-- ==== Sys2Proof/Machine/Host.lean ====
section
/-! DEFINITION. The host: its accesses to device memory and to the BAR registers (16_host_security_bringup.md R402, R404;
14_execution_and_scheduling.md R338), and the snoops of its memory (04_memory_tiers.md R107). -/

namespace Sys2Proof.Machine

open Sys2Proof.Bits

/-! ## CXL.mem (R402) -/

/-- A byte range cut at 64 KiB pages: (first byte, length). -/
def hostCuts (pa n : Nat) : List (Nat × Nat) :=
  (List.range ((pa + n + 65535) / 65536 - pa / 65536)).map fun k =>
    let lo := max pa ((pa / 65536 + k) * 65536)
    (lo, min (pa + n) ((pa / 65536 + k + 1) * 65536) - lo)

/-- A host access passes a page: outside confidential mode any OWNED or SYSTEM page; in it a SYSTEM page of world 0, or an
OWNED page of the world whose TDISP interface, in RUN, carries the request. -/
def State.hostPass (s : State) (pa : Nat) (iface : Option Nat) : Bool :=
  let e := potEntry s.mem pa
  isMemPa pa && !isCarve pa &&
    if s.conf then
      (potOwner e == 0 && potState e == 2) ||
        (potState e == 1 && iface == some (potOwner e) && (s.world (potOwner e)).tdisp == .run)
    else potState e == 1 || potState e == 2

/-- A security event (class 0x04): kind, then the address or connection id concerned. -/
def State.security (s : State) (world : BitVec 8) (kind : BitVec 8) (what : List Byte) : State :=
  s.logAdd 0x04 world 0xFFFF (kind :: what)

/-- The world that a host access is logged for: that of the interface it came through, if any. -/
def ifaceWorld (iface : Option Nat) : BitVec 8 := (iface.map (BitVec.ofNat 8)).getD 0xFF

/-- The bytes of a host read cross the NoC from their slices to the I/O die, under the key of the world that owns
their page (R410). -/
def State.hostNoc (s : State) (pa n : Nat) : State :=
  (coalesce [(pa, n)]).foldl (fun a x => a.nocCount (slicePort x.1) ioPort (potOwner (potEntry s.mem x.1)) x.2) s

/-- Bytes of device memory as the host reads them; what it reads of a sector or line in error is free (log entry 4). -/
def State.hostRead (s : State) (pa n : Nat) : List Byte :=
  (hostCuts pa n).flatMap fun x =>
    ((s.readBytes spLocal x.1 x.2).zip (List.range x.2)).map fun b =>
      if (s.dataError (x.1 + b.2) 1).isSome then (Config.freeReg s.tick (x.1 + b.2)).setWidth 8 else b.1

/-! ## The registers that the host reads (Tables 16.1, 16.2, 14.3) -/

/-- BOOTSTAT (Table 16.2): its CONF bit shows once the boot has begun. -/
def State.bootstat (s : State) : Nat :=
  s.stage + (if s.ready then 2 ^ 8 else 0) + (if s.conf && decide (s.stage ≠ 0) then 2 ^ 9 else 0) + (if s.recovery then 2 ^ 10 else 0)

/-- The 8-byte register of BAR0 at index `i`; CQTAIL is write only and reads zero (R7), as every offset without a register does. -/
def State.bar0Reg (s : State) (i : Nat) : BitVec 64 :=
  match i with
  | 0 => BitVec.ofNat 64 s.bootstat
  | 1 => s.host.cqBase
  | 2 => s.host.cplBase
  | 4 => s.host.cqHead
  | 5 => s.host.cplHead
  | _ => 0

/-- A spawn port of the device, and a state with one replaced. -/
def State.sport (s : State) (n : Nat) : SpawnPort := s.sports.getD n { asid := none, queue := none, dropped := 0 }
def State.setSport (s : State) (n : Nat) (x : SpawnPort) : State := { s with sports := s.sports.set n x }

/-- FREE of a spawn port: the free entries of the launch queue it is bound to; its reset value while it is bound to none. -/
def State.sportFree (s : State) (n : Nat) : Nat := 64 - ((s.sport n).queue.map fun q => (s.lqueue q).recs.length).getD 0

/-- The 8-byte register at index `i` of a spawn port's page: FREE and DROPPED at 0x040, zero elsewhere, RECORD among it. -/
def State.sportReg (s : State) (n i : Nat) : BitVec 64 :=
  if i = 8 then BitVec.ofNat 64 (s.sportFree n + (s.sport n).dropped.toNat * 2 ^ 16) else 0

/-- A byte of BAR0 (64 KiB), and of BAR2 (256 KiB: spawn port `i` at 4 KiB × `i`). -/
def State.bar0Byte (s : State) (off : Nat) : Byte := (s.bar0Reg (off % 65536 / 8) >>> (8 * (off % 8))).setWidth 8
def State.bar2Byte (s : State) (off : Nat) : Byte := (s.sportReg (off % 262144 / 4096) (off % 4096 / 8) >>> (8 * (off % 8))).setWidth 8

/-- HOST_CXL_MEM_READ (R402): a read through the CXL.mem window, or of the registers of a BAR. -/
def execHostCxlMemRead (place : HostAddr) (len : Nat) (iface : Option Nat) (s : State) : Out :=
  if s.unreachable then .next s
  else
    match place with
    | .bar0 off => .next { s with reply := (List.range len).map fun i => s.bar0Byte (off + i) }
    | .bar2 off => .next { s with reply := (List.range len).map fun i => s.bar2Byte (off + i) }
    | .cxlMem pa =>
      if (hostCuts pa len).all fun x => s.hostPass x.1 iface then
        .next { (s.correct pa len).hostNoc pa len with reply := s.hostRead pa len }
      else .next { s.security (ifaceWorld iface) 2 (toBytes 8 pa) with reply := List.replicate len 0xFF }

/-- HOST_CXL_MEM_WRITE (R402). -/
def execHostCxlMemWrite (pa : Nat) (bytes : List (BitVec 8)) (iface : Option Nat) (s : State) : Out :=
  if s.unreachable then .next s
  else
    let cuts := hostCuts pa bytes.length
    if cuts.all fun x => s.hostPass x.1 iface then
      let s1 := (s.storeLocal (cuts.map fun x => (x.1, (bytes.drop (x.1 - pa)).take x.2))).1
      .next (if bytes = [] then s1 else s1.publish pa bytes.length 0xF0)
    else .next (s.security (ifaceWorld iface) 2 (toBytes 8 pa))

/-- CXL_CACHE_SNOOP (R107): a host thread takes a line of host memory for writing, and stores bytes in it. -/
def execCxlCacheSnoop (x : HostStore) (s : State) : Out :=
  if s.unreachable then .next s
  else
    let s1 := s.writeBytes spHost x.addr.toNat (x.bytes.take (128 - x.addr.toNat % 128))
    .next (s1.touch spHost (x.addr.toNat / 128 * 128) 128)

/-! ## Spawn ports (R338, Table 14.3) -/

/-- A store that is dropped and counted. -/
def State.sportDrop (s : State) (n : Nat) : State :=
  s.setSport n { s.sport n with dropped := (s.sport n).dropped + 1 }

/-- SPAWN_PORT_RECORD (R338): a record enters the bound queue; a store of another shape or one that meets a full queue is
dropped and counted, as is one to a port that is bound to no queue or whose ASID is not that of the queue's context (log entry 46). A malformed record is discarded with an error record
(R337). Writes beyond the record are ignored. -/
def execSpawnPortRecord (port offset : Nat) (bytes : List (BitVec 8)) (s : State) : Out :=
  if 64 ≤ port then .fault .noSuchUnit
  else if s.unreachable ∨ 0x40 ≤ offset then .next s
  else if offset ≠ 0 ∨ bytes.length ≠ 64 then .next (s.sportDrop port)
  else
    match (s.sport port).queue with
    | none => .next (s.sportDrop port)
    | some q =>
      match (s.lqueue q).ctx.bind s.ctx? with
      | none => .next (s.sportDrop port)
      | some c =>
        let r : LaunchRec := { bytes := bytes, pc := 0, who := none, peer := 0xF0 }
        if (s.sport port).asid ≠ some c.asid ∨ (s.lqueue q).full then .next (s.sportDrop port)
        else if recBad bytes then .next (s.recordRefused c.num r cIllegalOperand)
        else .next (s.enqueue q r)

/-! ## BAR0 (R404, Table 16.2) -/

/-- CQBASE: reserved bits [11:4] read zero (R6). A write while no command is in progress sets the indices to 0 and the phase
to 1. -/
def execCqbaseWrite (value : BitVec 64) (s : State) : Out :=
  if s.unreachable ∨ s.host.busy.isSome then .next s
  else
    .next { s with host := { s.host with cqBase := value &&& ~~~ 0xFF0, tail := 0, cqHead := 0, cplHead := 0, phase := true } }

/-- CPLBASE, 4 KiB aligned: bits [11:0] of what is written are ignored and read zero, which Table 16.2 leaves open (log entry 55). -/
def execCplbaseWrite (value : BitVec 64) (s : State) : Out :=
  if s.unreachable ∨ s.host.busy.isSome then .next s
  else .next { s with host := { s.host with cplBase := value &&& ~~~ 0xFFF } }

/-- CQTAIL: a write that would put the tail more than the ring's entries ahead of CQHEAD is ignored. -/
def execCqtail (value : BitVec 64) (s : State) : Out :=
  if s.unreachable ∨ s.host.entries < (value - s.host.cqHead).toNat then .next s
  else .next { s with host := { s.host with tail := value } }

/-- CPLHEAD. -/
def execCplheadWrite (value : BitVec 64) (s : State) : Out :=
  if s.unreachable then .next s else .next { s with host := { s.host with cplHead := value } }

/-- A write to a register without a behaviour of its own is ignored (R7). -/
def execIgnoredRegisterWrite (_bar _offset : Nat) (_value : BitVec 64) (s : State) : Out := .next s

end Sys2Proof.Machine
end

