-- ==== Sys2Proof/Decode.lean ====
section
/-! DEFINITION. From instruction words to instructions, total, and back (02_instruction_words.md R10, R11, R14 to R18,
R23, R25 to R28, R30, R38). Words that name no instruction decode to `.reservedMajor`, which keeps them whole (R27,
R28); the only words refused are too few for the LEN they announce. -/

namespace Sys2Proof

/-- Why words give no instruction: fewer words than LEN announces (R11). -/
inductive DecodeError
  | tooFewWords
deriving DecidableEq, Repr

/-- Format S fields of a word (Table 2.4). -/
def parseS (w : Word) : FmtS :=
  { rb := w.getLsbD 29, nw := w.getLsbD 28, d := w.extractLsb' 14 6, a := w.extractLsb' 7 7, b := w.extractLsb' 0 7 }

/-- Format P fields of a word (Table 2.14). -/
def parseP (w : Word) : FmtP :=
  { rb := w.getLsbD 29, nw := w.getLsbD 28, rnd := w.extractLsb' 19 3, sat := w.getLsbD 18, sub := w.extractLsb' 16 2,
    nf := w.getLsbD 15, rsv := w.extractLsb' 0 15 }

/-- Format B fields of a word (Table 2.11a). -/
def parseB (w : Word) : FmtB :=
  { rb := w.getLsbD 29, nw := w.getLsbD 28, k := w.extractLsb' 18 3, off := w.extractLsb' 0 18 }

/-- One slot of a pair from its 27 bits (R38). -/
def parseSlot (x : BitVec 27) : PairSlot :=
  { op := x.extractLsb' 21 6, d := x.extractLsb' 15 6, a := x.extractLsb' 8 7, b := x.extractLsb' 1 7, t := x.getLsbD 0 }

/-- Format D fields of two words: word 0 bits [21:0] are pair bits [53:32] (R38). -/
def parseD (w0 w1 : Word) : FmtD :=
  { rb := w0.getLsbD 29, nw := w0.getLsbD 28, x := parseSlot (w0.extractLsb' 0 22 ++ w1.extractLsb' 27 5),
    y := parseSlot (w1.extractLsb' 0 27) }

/-- Format M fields of two words (Table 2.7). -/
def parseM (w0 w1 : Word) : FmtM :=
  { rb := w0.getLsbD 29, nw := w0.getLsbD 28, d := w0.extractLsb' 13 9, a := w0.extractLsb' 3 10, g := w0.extractLsb' 0 3,
    b := w1.extractLsb' 22 10, c := w1.extractLsb' 12 10, ty := w1.extractLsb' 0 4 }

/-- Format W fields of three words (Table 2.10). -/
def parseW (w0 w1 w2 : Word) : FmtW :=
  { m := parseM w0 w1, scope := w2.extractLsb' 29 3, ord := w2.extractLsb' 27 2, promo := w2.getLsbD 26,
    hint := w2.extractLsb' 24 2, aux := w2.extractLsb' 20 4, imm := w2.extractLsb' 0 20 }

/-- Format WL fields of five words: the literal's low half stands in word 3 (R23). -/
def parseWL (w0 w1 w2 w3 w4 : Word) : FmtWL :=
  { w := parseW w0 w1 w2, lit := w4 ++ w3 }

/-- The instructions of format S by minor (Table 2.12, majors 0x01 to 0x04). -/
def minorsS (maj : Nat) : List (FmtS → Instr) :=
  match maj with
  | 1 => [Instr.vaddS32Short, Instr.vsubS32Short, Instr.vandB64Short, Instr.vxorB64Short]
  | 2 => [Instr.faddF32Short, Instr.fsubF32Short, Instr.fmulF32Short, Instr.fmaxF32Short]
  | 3 => [Instr.faddF16Short, Instr.fmulF16Short, Instr.faddBf16Short, Instr.fmulBf16Short]
  | 4 => [Instr.vmovShort, Instr.xbflyShort, Instr.vshlB64Short, Instr.nop]
  | _ => []

/-- VDITH: code 1 in B is .adv; every other B is judged by .set (Table 7.9, R172). -/
def decVdith (f : FmtM) : Instr := if f.b = 0x281#10 then .vdithAdv f else .vdithSet f

/-- CSTATE: AUX[0] = 1 is .self (R330). -/
def decCstate (f : FmtW) : Instr := if f.aux.getLsbD 0 then .cstateSelf f else .cstate f

/-- TRET: AUX[1:0] is the action (R394). -/
def decTret (f : FmtW) : Instr :=
  if f.aux.extractLsb' 0 2 = 0#2 then .tretRetry f
  else if f.aux.extractLsb' 0 2 = 1#2 then .tretSkip f
  else if f.aux.extractLsb' 0 2 = 2#2 then .tretExit f
  else .tretSave f

/-- TLBINV: AUX[1:0] is the kind (R397); kind 3 never reaches this point (`reservedWords`). -/
def decTlbinv (f : FmtW) : Instr :=
  if f.aux.extractLsb' 0 2 = 0#2 then .tlbinvPage f
  else if f.aux.extractLsb' 0 2 = 1#2 then .tlbinvAsid f
  else .tlbinvAll f

/-- TSTATE: AUX[0] = 1 is .wr (Table 15.11). -/
def decTstate (f : FmtW) : Instr := if f.aux.getLsbD 0 then .tstateWr f else .tstateRd f

/-- LRESUME: AUX is the action (R400); actions 5 to 15 never reach this point (`reservedWords`). -/
def decLresume (f : FmtW) : Instr :=
  if f.aux = 0#4 then .lresumeReplay f
  else if f.aux = 1#4 then .lresumeRetry f
  else if f.aux = 2#4 then .lresumeSkip f
  else if f.aux = 3#4 then .lresumeKill f
  else .lresumeRun f

/-- The instructions of format M by minor (Table 2.12). -/
def minorsM (maj : Nat) : List (FmtM → Instr) :=
  match maj with
  | 0x08 => [.vadd, .vsub, .vmul, .vmulh, .vmad, .vmin, .vmax, .vabs, .vneg, .vand, .vor, .vxor, .vnot, .vshl,
      .vshr, .vsar, .vrot, .vclz, .vpopc, .vcmp, .vsel, .vmov, .vshf]
  | 0x09 => [.fadd, .fsub, .fmul, .ffma, .ffms, .fmin, .fmax, .fabs, .fneg, .fcmp, .fclass, .fround, .fscale]
  | 0x0A => [.fdiv, .fsqrt, .frcp, .frsq, .fexp2, .flog2, .fsin, .fcos, .ftanh, .fsigm, .fact]
  | 0x0B => [.cvt, .cvtq, .cvtb, .dq, .vhad, decVdith]
  | 0x0C => [.xget, .xput, .xshfl, .xbfly, .xrot, .xbcast, .xred, .xscan, .xballot]
  | 0x0D => [.gmov, .gadd, .gsub, .gmul, .gand, .gor, .gxor, .gshl, .gshr, .gsar, .gcmp, .gsel, .vtog, .gtov]
  | 0x0E => [.kset, .kand, .kor, .kxor, .knot, .kmov, .kpop, .kfirst]
  | 0x1A => [.jenr, .jwait, .jstrk, .jclr]
  | 0x1B => [.grow, .shrk, .atload, .atsel, .mode, .moder]
  | _ => []

/-- The instructions of format W by minor (Table 2.12). -/
def minorsW (maj : Nat) : List (FmtW → Instr) :=
  match maj with
  | 0x10 => [.ld, .st, .lds, .sts, .pftch, .cflush]
  | 0x11 => [.aadd, .amin, .amax, .aand, .aor, .axor, .axch, .acas, .afadd, .ainc]
  | 0x12 => [.fence, .marm, .mwait, .tbar, .rbar]
  | 0x13 => [.ldp, .stp, .padd, .psub, .peq, .pbase, .psize, .pname, .pswz, .phold, .pdrop]
  | 0x14 => [.kick, .qring, .cbinit, .cbexp, .cbarr, .cbwait, .cbwaitm, .cbtest, .cberr]
  | 0x15 => [.engr, .mloop, .mdrain, .mclr, .mstat]
  | 0x16 => [.srch, .scancel]
  | 0x17 => [.nwri, .npoll, .ferrq]
  | 0x18 => [.cjoin, .csend, .cchoose, .crecv, .cpoll, .cdeleg, .caccept, .cleave, decCstate]
  | 0x19 => [.bra, .brc, .call, .ret, .jmpi, .exit, .spawn, .yield, .idem]
  | 0x1C => [.trap, decTret, .csrd, .cswr, decTlbinv, .potset, .halt, .bkpt, decTstate, decLresume, .ecall]
  | _ => []

/-- The instructions of format WL by minor (major 0x0F). -/
def minorsWL : List (FmtWL → Instr) := [.vldi, .gldi]

/-- The instruction of a first word and the words after it that belong to it, none where Table 2.12 lists none. -/
def decodeListed (w0 : Word) (rest : List Word) : Option Instr :=
  if reservedWords w0 rest then none
  else
    let maj := wordMaj w0
    if maj = 0 then some (.pfx (parseP w0))
    else if maj ≤ 4 then ((minorsS maj)[(w0.extractLsb' 20 2).toNat]?).map fun k => k (parseS w0)
    else if maj = 5 then some (if w0.getLsbD 21 then .brn (parseB w0) else .br (parseB w0))
    else
      match rest with
      | [w1] =>
        if maj = 6 then some (.pair (parseD w0 w1))
        else ((minorsM maj)[wordsFn rest]?).map fun k => k (parseM w0 w1)
      | [w1, w2] => ((minorsW maj)[wordsFn rest]?).map fun k => k (parseW w0 w1 w2)
      | [w1, w2, w3, w4] => (minorsWL[wordsFn rest]?).map fun k => k (parseWL w0 w1 w2 w3 w4)
      | _ => none

/-- Decoding (R10, R11, R27, R28): the instruction that begins at the first word, and the words after it. -/
def decode (ws : List Word) : Except DecodeError (Instr × List Word) :=
  match ws with
  | [] => .error .tooFewWords
  | w0 :: ws' =>
    let n := lenWords (wordLen w0) - 1
    if ws'.length < n then .error .tooFewWords
    else .ok ((decodeListed w0 (ws'.take n)).getD (.reservedMajor w0 (ws'.take n)), ws'.drop n)

/-- A first word's top ten bits (Table 2.2). -/
def head (len : Nat) (rb nw : Bool) (maj : Nat) : BitVec 10 :=
  BitVec.ofNat 2 len ++ BitVec.ofBool rb ++ BitVec.ofBool nw ++ BitVec.ofNat 6 maj

/-- Format S words (Table 2.4). -/
def encS (maj fn : Nat) (f : FmtS) : List Word :=
  [head 0 f.rb f.nw maj ++ BitVec.ofNat 2 fn ++ f.d ++ f.a ++ f.b]

/-- Format P word (Table 2.14). -/
def encP (f : FmtP) : List Word :=
  [head 0 f.rb f.nw 0 ++ f.rnd ++ BitVec.ofBool f.sat ++ f.sub ++ BitVec.ofBool f.nf ++ f.rsv]

/-- Format B word (Table 2.11a). -/
def encB (cond : Bool) (f : FmtB) : List Word :=
  [head 0 f.rb f.nw 5 ++ BitVec.ofBool cond ++ f.k ++ f.off]

/-- The 27 bits of one slot of a pair (R38). -/
def encSlot (x : PairSlot) : BitVec 27 := x.op ++ x.d ++ x.a ++ x.b ++ BitVec.ofBool x.t

/-- Format D words (R38). -/
def encD (f : FmtD) : List Word :=
  [head 1 f.rb f.nw 6 ++ (encSlot f.x).extractLsb' 5 22, (encSlot f.x).extractLsb' 0 5 ++ encSlot f.y]

/-- Format M's two words (Table 2.7), under the LEN of the major. -/
def encM (len maj fn : Nat) (f : FmtM) : List Word :=
  [head len f.rb f.nw maj ++ f.d ++ f.a ++ f.g, f.b ++ f.c ++ BitVec.ofNat 8 fn ++ f.ty]

/-- Word 2 of format W (Table 2.10). -/
def encW2 (f : FmtW) : Word := f.scope ++ f.ord ++ BitVec.ofBool f.promo ++ f.hint ++ f.aux ++ f.imm

/-- Format W words. -/
def encW (maj fn : Nat) (f : FmtW) : List Word := encM 2 maj fn f.m ++ [encW2 f]

/-- Format WL words (R23). -/
def encWL (maj fn : Nat) (f : FmtWL) : List Word :=
  encM 3 maj fn f.w.m ++ [encW2 f.w, f.lit.extractLsb' 0 32, f.lit.extractLsb' 32 32]
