/-- The form that the model's data keeps: every memory is canonical, and there are as many cores with their ports, launch queues, spawn
ports, shared queues, links, Bellwether units, worlds with their meters and way masks, and ring slots of a team as the device has. -/
structure WellShaped (s : State) : Prop where
  mem    : Memory.wf s.mem = true
  host   : Memory.wf s.hostMem = true
  peers  : ∀ p ∈ s.peers, Memory.wf p.mem = true
  cores  : s.cores.length = 192 ∧ ∀ c ∈ s.cores, c.ports.length = 4
  queues : s.queues.length = 64 ∧ s.sports.length = 64 ∧ s.shared.length = 64
  units  : s.links.length = 16 ∧ s.dogs.length = 8
  worlds : s.worlds.length = 16 ∧ ∀ w ∈ s.worlds, w.meters.length = 16 ∧ w.ways.length = 32
  teams  : ∀ t ∈ s.teams, t.ring.length = 8

end Sys2Proof
end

- EXERCISE PROMPT
Please, from the entries above, set down exactly the lines from the one containing "if reservedWords w0 rest then none" through the one containing "after it. -/", and only those.

- ANSWER AREA
  if reservedWords w0 rest then none
  else
    let maj := wordMaj w0
    if maj = 0 then some (.pfx (parseP w0))
    else if maj ≤ 4 then ((minorsS maj)[(w0.extractLsb' 20 2).toNat]?).map fun k => k (parseS w0)
    else if maj = 5 then some (if w0.getLsbD 21 then .brn (parseB w0) else .br (parseB w0))
    else
      match rest with
      | [w1] =>
        if maj = 6 then some (.pair (parseD w0 w1))
        else ((minorsM maj)[wordsFn rest]?).map fun k => k (parseM w0 w1)
      | [w1, w2] => ((minorsW maj)[wordsFn rest]?).map fun k => k (parseW w0 w1 w2)
      | [w1, w2, w3, w4] => (minorsWL[wordsFn rest]?).map fun k => k (parseWL w0 w1 w2 w3 w4)
      | _ => none

/-- Decoding (R10, R11, R27, R28): the instruction that begins at the first word, and the words after it. -/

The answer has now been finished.